Danzigger worked out a pattern of notes on his fiddle and Kyle hesitantly played a few notes on his instrument. Danzigger listened carefully to make his notes on the fiddle sound right with the notes Kyle was playing. Then Kyle began his song and Danzigger joined in with a healing song for the fear that made somebody afraid of what others would do to him. There were clashes between the two songs but, most of the time, Danzigger liked the effect of singing them together and he hoped that Kyle did too. As their songs rose to their climaxes, Danzigger’s fingers started sliding around the notes the way his voice did. Then the songs ended, but Kyle continued to play a few notes softly on his instrument and Danzigger played his pattern of notes on the fiddle.
“I like your song,” said Kyle. “Nobody in Mastruum sings like that.”
“Nobody among the Baschi sings like you,” Danzigger said in reply.
“I think I feel better,” said Kyle.
Kyle looked to where Danzigger was pointing. Danzigger thought the space seemed a bit brighter than it did when he first entered it. Something flickering caught his eye and he looked in that direction. He saw two constellations of sparks floating some distance away from him and Kyle that flickered in time to the music the boys had just sung.
“Look at that!” said Danzigger.
“Ah! It happened again,” said Kyle. “One clump of sparks appeared when I sang in here the first time.”
“And now two more have appeared. I think we should sing in this place many times and create more light here.”
“It is hard for me to get away, but I will try,” said Kyle.
“I must return to my own people,” said Danzigger. “I hope I see you again and hear you again soon. You song is healing. I will say nothing to anybody who will hurt you for singing.”

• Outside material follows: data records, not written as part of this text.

def State.modMuster (s : State) (f : MusterSt → MusterSt) : State := { s with muster := f s.muster }

/-- Cuts not taken (R160, R166, R171). -/
def State.mstMissed (s : State) (n : Nat) : State := if n = 0 then s else (s.bumpSat R.MST_MISSED n).irq 0x020 3

/-! ### Schedules (Table 5-5, R158 to R160) -/

/-- The payload of a schedule record. -/
def schedBytes (gen base start interval : Nat) (hold stop release : Bool) (action holdMax : Nat) : List Byte :=
  leBytes 4 gen ++ leBytes 4 base ++ leBytes 10 start ++ leBytes 4 interval ++ bytes [b2n hold + 2 * b2n stop + 4 * b2n release, 0] ++
  leBytes 10 action ++ leBytes 2 holdMax ++ zeros 4

/-- The schedule that a payload arms. -/
def parseSched (p : List Byte) : Sched :=
  { gen := leAt p 0 4, base := leAt p 4 4, start := leAt p 8 10, interval := leAt p 18 4, hold := bitOf (leAt p 22 1) 0, holdMax := leAt p 34 2,
    k := 0, first := 0, stopped := false, released := false }

/-- How many cuts of a schedule lie at or before a time, none after a pending STOP. -/
def State.cutsBy (s : State) (c : Sched) (t : Nat) : Nat :=
  c.cutsBefore (match s.stopTime c.gen with
    | some x => min (t + 1) (x + 1)
    | none => t + 1)

/-- A unit takes first the lowest k whose T_k lies at least 20 us ahead, and counts the earlier cuts as missed (R160). ONE_SHOT_DONE clears
then: the spec gives no moment (DESIGN CHOICE, log entry 61). -/
def State.joinSched (s : State) (c : Sched) : State :=
  let k := if c.start < s.now + usTime 20 then c.cutsBefore (s.now + usTime 20) else 0
  let c := { c with k := k, first := k }
  (s.modMuster (fun m => { m with next := m.next ++ [c], oneShot := false })).mstMissed k

/-- The schedule registers show the schedule applied, but at the root, where they are the host's (R175). -/
def State.showSched (s : State) (c : Sched) : State :=
  if s.muster.root then s
  else
    let s := (s.wr R.MST_START_FRAC (c.start % 2 ^ 32)).wr R.MST_START_SEC_LO (c.start / 2 ^ 32)
    ((s.wr R.MST_START_SEC_HI (c.start / 2 ^ 64 % 65536)).wr R.MST_INTERVAL c.interval).wr R.MST_SCHED_FLAGS (b2n c.hold + c.holdMax * 65536)

/-- A record of a later generation is applied (R158, R159). -/
def State.applySched (s : State) (p : List Byte) : State :=
  let fl := leAt p 22 1
  let s := s.modMuster (fun m => { m with gen := leAt p 0 4, newRec := some p })
  if bitOf fl 1 || bitOf fl 2 then s.modMuster (fun m => { m with action := m.action ++ [(bitOf fl 1, bitOf fl 2, leAt p 24 10, leAt p 0 4)] })
  else
    let c := parseSched p
    ((s.modMuster (fun m => { m with armRec := some p })).showSched c).joinSched c

/-- The tree neighbours and the leaves that a schedule record goes to, but not the one it came from (R158). -/
def State.schedPorts (s : State) (came : Option Nat) : List Nat :=
  let l := s.treePorts (s.rd R.CVY_RECON_STREAM) ++ (if s.build = .h then (List.range 24).map (fun i => 40 + i) else [])
  (l.foldl (fun (a : List Nat) p => if a.contains p then a else a ++ [p]) []).filter (fun p => some p != came && (s.port p).usable)

/-- A Selvo-H sends a link-local copy on one lane to each Selvo-T (R158). -/
def State.schedToTray (s : State) (p : List Byte) : State :=
  if s.build = .h then
    let r := s.localRec 0x24 2 (leAt p 0 4) p
    ((s.laneOf 36 0).toList ++ (s.laneOf 38 0).toList).foldl (fun (s : State) l => s.sendLocal l r) s
  else s

/-- A schedule record that was admitted (R158, R160). A unit whose first copy of a generation is the link-local one passes it on over the tree
under a manifest of its own. -/
def State.schedTake (s : State) (port : Nat) (r : Rec) : State :=
  if !(s.srcId != 0x7FFFFF && laterThan (leAt r.payload 0 4) s.muster.gen) || recPoison r then s.consume r (fun s => s)
  else
    let s := s.applySched r.payload
    let s := s.schedToTray r.payload
    let ports := s.schedPorts (some port)
    if ports.isEmpty then s.consume r (fun s => s)
    else if linkLocal r.type r.stream then
      let (x, s) := (s.consume r (fun s => s)).originateRaw 0x24 2 (fld (s.rd R.CVY_RECON_STREAM) 15 0) r.payload
      s.sendMany ports x
    else s.sendMany ports (recHop r)

/-- SCHEDULE_RECORD_RECEIVED (R158, R160). -/
def State.schedIn (s : State) (port : Nat) (r : Rec) : State :=
  let (ok, s) := s.admitRec port r
  if ok then s.schedTake port r else s

def execScheduleRecordReceived (port : Nat) (rec : Rec) (s : State) : Host.Outcome State Fault Refusal :=
  present (decide (port < linkPorts s.build)) (if rec.type = 0x24 then s.schedIn port rec else s)

/-! ### The root's writes (R158, R159) -/

/-- The root sends a schedule record of the next generation, and applies it. The stream is a convoy's, which carries no anchor (R178; log entry
80). -/
def State.rootSend (s : State) (p : List Byte) : State :=
  let s := s.applySched p
  let (r, s) := s.originateRaw 0x24 2 (fld (s.rd R.CVY_RECON_STREAM) 15 0) p
  (s.sendMany (s.schedPorts none) r).schedToTray p

/-- The newest schedule whose START lies before a time. -/
def State.schedBefore (s : State) (t : Nat) : Option Sched :=
  ((s.muster.cur.toList ++ s.muster.next).filter (fun c => !c.stopped && decide (c.start < t))).getLast?

/-- One more than the number of the last cut before a START (R159). -/
def State.nextBase (s : State) (start : Nat) : Nat :=
  match s.schedBefore start with
  | some c => w32 (c.base + s.cutsBy c (start - 1))
  | none => if s.muster.anyCut then w32 (s.muster.lastNum + 1) else 0

/-- START as the root's registers hold it. -/
def State.startReg (s : State) : Nat :=
  s.rd R.MST_START_FRAC + s.rd R.MST_START_SEC_LO * 2 ^ 32 + fld (s.rd R.MST_START_SEC_HI) 15 0 * 2 ^ 64

/-- The arm is refused with START less than 1 ms ahead (R159). ARM_REFUSED clears at the next arm that is accepted: the spec gives no moment
(DESIGN CHOICE, log entry 61). -/
def State.mstArm (s : State) : State :=
  let start := s.startReg
  if start < s.now + usTime 1000 then (s.wr R.MST_STATUS (s.rd R.MST_STATUS ||| 16)).irq 0x020 4
  else
    let s := s.wr R.MST_STATUS (setBitTo (s.rd R.MST_STATUS) 4 false)
    let fl := s.rd R.MST_SCHED_FLAGS
    s.rootSend (schedBytes (w32 (s.muster.gen + 1)) (s.nextBase start) start (s.rd R.MST_INTERVAL) (bitOf fl 0) false false 0 (fld fl 31 16))

/-- STOP and RELEASE repeat the schedule in force, and act 1 ms after the write (R159). -/
def State.mstAct (s : State) (stop : Bool) : State :=
  let at_ := s.now + usTime 1000
  let c := (s.schedBefore (at_ + 1)).getD (parseSched [])
  s.rootSend (schedBytes (w32 (s.muster.gen + 1)) c.base c.start c.interval c.hold stop (!stop) at_ c.holdMax)

/-- A write of MST_ARM with more than one bit set, at the root. -/
def State.mstArmBad (s : State) (v : Nat) : Bool := s.muster.root && decide (1 < b2n (bitOf v 0) + b2n (bitOf v 1) + b2n (bitOf v 2))

/-- What a write of MST_ARM does: at a unit that is not the root, nothing (R175). -/
def State.mstArmWrite (s : State) (v : Nat) : State :=
  if !s.muster.root then s
  else if bitOf v 0 then s.mstArm
  else if bitOf v 1 then s.mstAct true
  else if bitOf v 2 then s.mstAct false
  else s

/-- MST_ARM (R158, R159, R175). -/
def execMstArm (a : Acc) (data : Word) (s : State) : Host.Outcome State Fault Refusal :=
  .next (s.guardedWrite a 0x02009C data.toNat false (s.mstArmBad data.toNat) (fun s => s.mstArmWrite data.toNat))

/-- MST_STOP (R159): a write of MST_ARM. -/
def execMstStop (a : Acc) (data : Word) (s : State) : Host.Outcome State Fault Refusal :=
  .next (s.guardedWrite a 0x02009C data.toNat false (s.mstArmBad data.toNat) (fun s => s.mstArmWrite data.toNat))

/-- MST_RELEASE (R159, R172): a write of MST_ARM. -/
def execMstRelease (a : Acc) (data : Word) (s : State) : Host.Outcome State Fault Refusal :=
  .next (s.guardedWrite a 0x02009C data.toNat false (s.mstArmBad data.toNat) (fun s => s.mstArmWrite data.toNat))

/-! ### Holds (R171, R172, R363) -/

/-- What the held cut does: commands and tensors close with HELD, trace writes its HELD packet (R171). -/
def State.holdEnter (s : State) (c : Sched) (t : Nat) : State :=
  let s := s.samp.cmds.foldl (fun (s : State) o => s.cmdClose o.stream 16) s
  let s := s.samp.tensors.foldl (fun (s : State) p => s.tensorClose p.1 64) s
  let s := s.trcHold s.stamp
  let ms := if c.holdMax = 0 then 1000 else c.holdMax
  (s.modMuster (fun m => { m with held := true, heldAt := t, heldUntil := c.start + usTime (1000 * ms) })).irq 0x020 1

/-- The hold ends; the next head carries the held interval (R172), and convoy packets that waited are taken (R179). -/
def State.holdLeave (s : State) : State :=
  if !s.muster.held then s
  else
    let us := (s.now - s.muster.heldAt) * 1000000 / 4294967296
    ((s.modMuster (fun m => { m with held := false, heldGap := some (min us (2 ^ 32 - 1)) })).irq 0x020 2).trcRelease.holdBackGo

/-- HOLD_MAX_EXPIRY (R172). -/
def execHoldMaxExpiry (s : State) : Host.Outcome State Fault Refusal :=
  .next (if s.muster.held && decide (s.muster.heldUntil ≤ s.now) then s.holdLeave else s)

/-! ### A new generation takes over (R159) -/

/-- The newest generation whose START is not after a time takes over; cuts of the old one left before that START were passed over. -/
def State.takeOver (s : State) (t : Nat) : State :=
  match (s.muster.next.filter (fun c => decide (c.start ≤ t))).getLast? with
  | none => s
  | some c =>
    let skipped := match s.muster.cur with
      | some o => if o.stopped then 0 else s.cutsBy o (c.start - 1) - o.k
      | none => 0
    (s.modMuster (fun m => { m with cur := some c, next := m.next.filter (fun x => decide (t < x.start) && laterThan x.gen c.gen) })).mstMissed skipped

/-- SCHEDULE_ACTION_TIME (R159, R172): STOPs and RELEASEs whose action time has come act on the schedule in force; a STOP also ends one
armed before it that has not started, since no cut is taken after it until a new arm. -/
def State.schedAct (s : State) : State :=
  let due := s.muster.action.filter (fun a => decide (a.2.2.1 ≤ s.now))
  due.foldl (fun (s : State) a =>
    let s := s.takeOver a.2.2.1
    let old (c : Sched) : Bool := laterThan a.2.2.2 c.gen
    let s := s.modMuster (fun m => { m with action := m.action.filter (fun x => x != a),
                                            cur := m.cur.map (fun c => if old c then { c with stopped := c.stopped || a.1, released := c.released || a.2.1 } else c),
                                            next := if a.1 then m.next.filter (fun c => !old c) else m.next })
    if a.2.1 then s.holdLeave else s) s

def execScheduleActionTime (s : State) : Host.Outcome State Fault Refusal := .next s.schedAct.publishDone

/-! ### The cut (R161 to R168) -/

/-- MUSTER_LEAD (R161): LEAD us before T_k the time island raises its keep-awake vote on CORE. -/
def execMusterLead (s : State) : Host.Outcome State Fault Refusal :=
  .next
    (match s.nextCut with
     | some t =>
       let lead := fld (s.rd R.MST_CTRL) 15 8
       if t.1 ≤ s.now + usTime (if lead = 0 then 4 else lead) && !s.muster.leadRaised && !s.core.qscReq.contains 18 then
         (s.modMuster (fun m => { m with leadRaised := true })).hwVote 1 161 true
       else s
     | none => s)

/-- The vote of the cut falls when its image is held. -/
def State.dropLead (s : State) : State :=
  if s.muster.leadRaised then (s.modMuster (fun m => { m with leadRaised := false })).hwVote 1 161 false else s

“I hope I see you again, too,” said Kyle.
Danzigger picked his way out of the room. It was easier now that he could see the piles of materials more clearly. He found the opening to the lake side and stepped right into something soft and furry. Danzigger struggled to keep his balance and something soft and wet touched his neck. Behind him, lashampas were lapping up the water from the lake.
“You didn’t really think you could get out of herding the lashampas altogether, did you?” asked Petzigger with a look that could have burned the skin off Danzigger’s face.